War Fare

Martha Rosler, Gladiators, 2004, photo montage

About the Exhibition

War Fare

Work by:

Ashley Gilbertson
Sean Hemmerle
Sarah Pickering
Martha Rosler
Sean Snyder

The five artists in this exhibition are interested in exploring the consumption of imagery as information about war. Some look directly at combat and its aftermath, trying to communicate from within the subject. Others seek out atypical views and the random, unnoted props of war—objects that range from the surreal to the prosaic and surround the reporting and waging of war in its various contexts. By focusing on these seemingly innocuous details, their work tells a larger story of how economic and corporate interests often intermingle with political ideology.

Five years after the attack on the United States by Al-Qaeda and well over three years into the “War on Terrorism” in Iraq and Afghanistan, the summer of 2006 has seen a shift in public opinion about the war—Americans are growing increasingly skeptical and impatient. The recently foiled plan to bomb airplanes leaving Great Britain once again uncovered terrorist cells in a major European capital, reminding us that terror can be bred anywhere. Subsequent polls show that most Americans think the fight in Iraq has no link to a larger anti-terror effort. And fifty-three percent of Americans believe that going to war was a mistake to begin with.

Public opinion polls, of course, continually shift, and often mirror the tenor of information we receive from media outlets—often the very ones who conduct the polls. And the media, pushed by its own complicated set of agendas, consistently titillates in pursuit of ratings and sales. As the artist Sean Snyder (American, b. 1972) observes in his video Casio, Seiko, Sheraton, Toyota, Mars (2004-2005), the information we receive about the war is a highly sensationalized stream of imagery that can be dissected as follows:

“News stories, scripted for consumption, merge the spaces of recent conflict. Plots, characters, and camera direction produce images for decoding. The sets can be cities, mountainous landscapes, hide-outs and tourist resorts. The plots include documents, dossiers, manuals, reports, un-released videos, un-circulated images, found mobile phone SIM cards, confiscated hard drives, and a largely unseen spectacle of incidental props.”
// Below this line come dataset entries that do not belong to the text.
/-- Place a received line (R32, R33): extra lines go, skipped numbers are supplied first. `pre` marks a line stamped before a DTB
step. -/
def State.placeLine (s : State) (st number height : Nat) (stamp : B64) (codes : List B16) (fl : Nat) : State :=
  let x := s.strm st
  match x.frame with
  | none => s
  | some f =>
    let next := f.count
    let n := f.place number
    let pre := f.old && f.cur.isSome
    if n < next || height ≤ n then
      let f := { f with cur := none, old := false, repaired := true }
      s.setStrm st ({ x with frame := some f, hdrSince := false }.modFrame f.fseq (fun i => i.flag .long))
    else
      let skipped := List.range (n - next)
      let skFlags := (if x.hdrSince then 2 else 0) + (if pre then 32 else 0)
      let gap : Int := match f.prevStamp with | some p => (stamp - p).toInt | none => 0
      let good := 0 < gap && skipped.isEmpty && !pre
      let hdr := x.hdrSince
      let x := skipped.foldl (fun y i => y.deliver { fseq := f.fseq, line := next + i, stamp := stamp, flags := skFlags, supplied := true }) x
      let x := x.deliver { fseq := f.fseq, line := n, stamp := stamp, codes := codes, flags := if pre then fl + 32 else fl }
      let x := if skipped.isEmpty || hdr then x else x.modFrame f.fseq (fun i => i.flag .short)
      let f' := { f with last := some n, cur := none, old := false, prevStamp := if pre then none else some stamp, lines := f.lines + 1
                         repaired := f.repaired || fl != 0 || !skipped.isEmpty
                         best := if good then some (match f.best with | some b => min b gap.toNat | none => gap.toNat) else f.best }
      s.setStrm st { x with frame := some f', hdrSince := false }

/-- An IMMEDIATE stop takes effect once the line in progress is in (R313). -/
def State.afterLine (s : State) (st : Nat) : State :=
  if (s.strm st).stopNow then
    let s := (s.truncate st .stopped).endStream st
    match (s.strm st).ctx with | some o => s.checkStopping o | none => s
  else s

/-- The line-start packet of a line with no long packet: a line of 0 pixels (Table 02-3). -/
def State.flushCur (s : State) (st height : Nat) : State :=
  match (s.strm st).frame with
  | some f =>
    match f.cur with
    | some (n, stamp) => (s.placeLine st n height stamp [] 4).afterLine st
    | none => s
  | none => s

/-- Close the open frame of a stream at the Head Link (R32, R33): missing lines are owed at the buffer's drain rate, the
end-of-frame tag follows them, and a clean frame updates T_meas. -/
def State.closeFrame (s : State) (st height : Nat) : State :=
  let x := s.strm st
  match x.frame with
  | none => s
  | some f =>
    let next := f.count
    let owed := List.range (height - next)
    let now := x.notBefore (s.shadow (dieOfStream st))
    let clean := 2 ≤ f.lines && !f.repaired && owed.isEmpty && !f.dropping
    let tm := if clean then f.best.getD x.tMeas else x.tMeas
    let supplied := x.admitting && !f.dropping && !owed.isEmpty
    let x := { x with frame := none, tMeas := tm, stampLast := if supplied then some now else x.stampLast }
    let x :=
      if x.admitting && !f.dropping then
        let items := owed.map (fun i => BufItem.line { fseq := f.fseq, line := next + i, stamp := now
                                                       flags := if f.hdrFrame then 2 else 0, supplied := true })
        let x := { x with missing := x.missing ++ items ++ [BufItem.eof f.fseq] }
        x.modFrame f.fseq (fun i =>
          let i := if owed.isEmpty then i else i.flag .short
          let i := if !owed.isEmpty && f.hdrFrame then i.flag .hdrErr else i
          let i := if !owed.isEmpty && i.stepped then i.flag .timeStep else i
          if !owed.isEmpty && next == 0 then { i with stamp := now } else i)
      else x
    let x := match x.missing with | [.eof q] => { x with missing := [], buf := x.buf ++ [.eof q] } | _ => x
    let s := s.setStrm st x
    let s := (if supplied then s.focusLines st f.fseq next (height - 1) else s).focusEnd st f.fseq
    if x.stopNext then
      let s := s.endStream st
      match x.ctx with | some o => s.checkStopping o | none => s
    else s

/-- FSEQ and fn_last at a frame start (R31): the new pair, frames skipped, and whether the number repeats. -/
def fseqNext (wrap fn last : Nat) (seen : Bool) (fseq : B16) : B16 × Nat × Bool :=
  if !seen then (0, 0, false)
  else if wrap == 0 || fn == 0 then (fseq + 1, 0, false)
  else
    let d := (fn + wrap - last % wrap) % wrap
    if d == 0 then (fseq + 1, 0, true) else (fseq + BitVec.ofNat 16 d, d - 1, false)

/-- Whether a delayed stream start is due at a DTB value (Table 13-6). -/
def Strm.startDue (x : Strm) (now : B64) : Bool :=
  x.started && !x.admitting && !x.stopNext && !x.stopNow && (match x.startAt with | some t => t.toNat ≤ now.toNat | none => true)

/-- Pending trust and life changes take effect at a frame start of the head's streams (R42, R51, R442, R443). -/
def State.frameEdge (s : State) (h : Nat) : State :=
  let s := s.modHead h (fun x => { x with openTrust := s.modes.openTrust, limit := s.modes.limit, lifeInForce := s.worn h })
  let x := s.head h
  if x.authFailed then s.authFail h
  else if x.state == .untrusted && !x.openTrust then s.authFail h
  else s

/-- What a frame's record starts from (R42, R51, R54, R149, R420, R444). A frame whose source is not the head takes what a
head that is attached gives it. -/
def State.frameInfo (s : State) (st h : Nat) (fseq : B16) (live : Bool) : FrameInfo :=
  let y := s.head h
  let use := live || y.usable
  -- a head whose commits are used up counts as at 100 % (R49; log 34)
  let life := if y.exhausted then 0x3F800000 else div32 (int32 (s.wear h)) (mul32 (int32 y.ratedLife) (int32 36000))
  let i : FrameInfo := { fseq := fseq, nwear := if use then to16 (clamp32 life 0 0x3F800000) else 0 }
  let i := if use && y.state == .untrusted then i.flag .untrusted else i
  let i := if (if live then y.lifeInForce else use && s.worn h) then i.flag .worn else i
  let i := if s.supply.diapause then (i.flag .dip).flag .clkChg else i
  match (s.strm st).ctx with
  | some o =>
    let i := if s.slewsUnder o then i.flag .clkChg else i
    if (s.group o).asserted then i.flag .stalled else i
  | none => i

/-- The account of a stream's frames with a new one: of the written ones the last stays. -/
def Strm.addFrame (x : Strm) (i : FrameInfo) : Strm :=
  { x with frames := ((x.frames.filter (fun f => f.written)).reverse.take 4).reverse ++ x.frames.filter (fun f => !f.written) ++ [i] }

/-- Open a frame of a stream (R31, R147): a started stream that is due begins to admit, and a frame that is admitted has
a record. -/
def State.openFrame (s : State) (st h : Nat) (fseq : B16) : State :=
  let x := s.strm st
  let x := if (s.head h).state != .fault && x.startDue (s.shadow (dieOfHead h)) then { x with admitting := true, startAt := none } else x
  let x := { x with frame := some { fseq := fseq, dropping := !x.admitting } }
  let x :=
    if x.admitting then
      -- what is left of dropped frames goes, but for their end-of-frame tags (R147)
      let dead := (x.frames.filter (fun f => f.has .dropped)).map (fun f : FrameInfo => f.fseq)
      let keep := fun (i : BufItem) => match i with | .line l => !dead.contains l.fseq | .eof _ => true
      let y : Strm := { x with buf := x.buf.filter keep, missing := x.missing.filter keep }
      y.addFrame (s.frameInfo st h fseq (s.head h).usable)
    else x
  ((s.setStrm st x).focusBegin st fseq).capFrameStart st fseq

/-- Commands that wait for a head end with a status, a HEAD_DETACH with one of its own. -/
def State.dropHeadCmds (s : State) (h : Nat) (st dst : Status) : State :=
  let x := s.head h
  let k1 := match x.attachPkt with | some k => [k] | none => []
  let k2 := match x.auth with | some a => a.pkt.toList | none => []
  let s := s.modHead h (fun y => { y with attachPkt := none, auth := none, detach := none })
  let s := match x.detach with | some k => s.finish k false dst | none => s
  (k1 ++ k2).foldl (fun s k => s.finish k false st) s

/-- Every open LIVE frame of a head closes as DROPPED, and its streams end. -/
def State.loseFrames (s : State) (h : Nat) (c : Cause) : State :=
  [0, 1, 2, 3].foldl (fun s v =>
    let st := 4 * h + v
    let x := s.strm st
    if x.source != 0 then s
    else
      let s := (s.truncate st c).modStrm st (fun y => { y with frame := none, stopNext := false, stopNow := false })
      let s := match x.frame with | some f => s.focusEnd st f.fseq | none => s
      let s := if x.started then s.endStream st else s
      match x.ctx with | some o => s.checkStopping o | none => s) s

/-- A commit in course is abandoned: its open record stands (R373), and the MC lets go of the ledger lock (R48). -/
def State.dropCommit (s : State) (h : Nat) : State :=
  if (s.head h).commit.isSome then (s.modHead h (fun x => { x with commit := none })).handLock (48 + h) else s


end Sys2Proof.Machine
end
Snyder strings together images culled from government, amateur, and photojournalistic sources to loosely outline decades of foreign corporate involvement in Iraq and Afghanistan. The repeated appearance of products such as Mars candy bars, Toyota trucks, and Casio watches expose the capacity of media images to serve as accidental product placements.

Also interested in the proximity of advertisements to news stories, Martha Rosler (American, b. 1943) collages horrific photojournalistic images of war with cheery advertisements for consumer products such as cell phones and make-up. The first installment of the series Bringing the War Home was produced between 1967 and 1972 at the height of the war in Vietnam. The second installment of the series, about the war in Iraq, is still concerned with the absurdity of receiving grave information punctuated by fantasy images that arouse shallow material desires.

Sarah Pickering (British, b. 1972) explores the role of fantasy in the real-life preparation for war by allowing us a glimpse of rarely seen commodities—the scaled-down, mock explosives produced for use in military training exercises and action movie battle scenes. Pickering brings her camera to the sales demonstrations of these simulated pyrotechnics, detonated for executives from the military and movie industries. Like An-My Lê’s 29 Palms series, Pickering’s work exposes the theater involved in the preparation for war. As documents of a simulation, her pictures also allude to the unreliability of photographic information.

Finally, this exhibition contains the work of two photographers who bring their cameras into the actual war zones. A former U.S.Army sergeant, Sean Hemmerle (American, b. 1966) uses a large format camera to capture elegant views of the war-torn, abandoned landscapes of Iraq and Afghanistan that we don’t typically see in the media. He mixes these pictures with punchy color images of the arenas of war reporting and planning—television studios and CENTCOM war rooms—revealing, like Snyder, the slick packaging of war. Ashley Gilbertson (Australian, b. 1978), a photojournalist who won the 2004 Cornell Capa Award and whose work often appears on the front page of The New York Times, has literally risked his life to make pictures. Operating without irony, he makes photographs that manage to be at once gripping and classically beautiful. After considering the work of the other artists in this exhibition, however, it is clear that when viewing seductive images like Gilbertson’s in a newspaper, we must pay attention to the wider circumstances of their existence in the news media context.

As “decoders” of images, especially of war, it is our responsibility to take into account these many layers of context—political, ideological, and economic/commercial—detectable both in the content of an image and the surroundings of its dissemination, that profoundly shape its impact.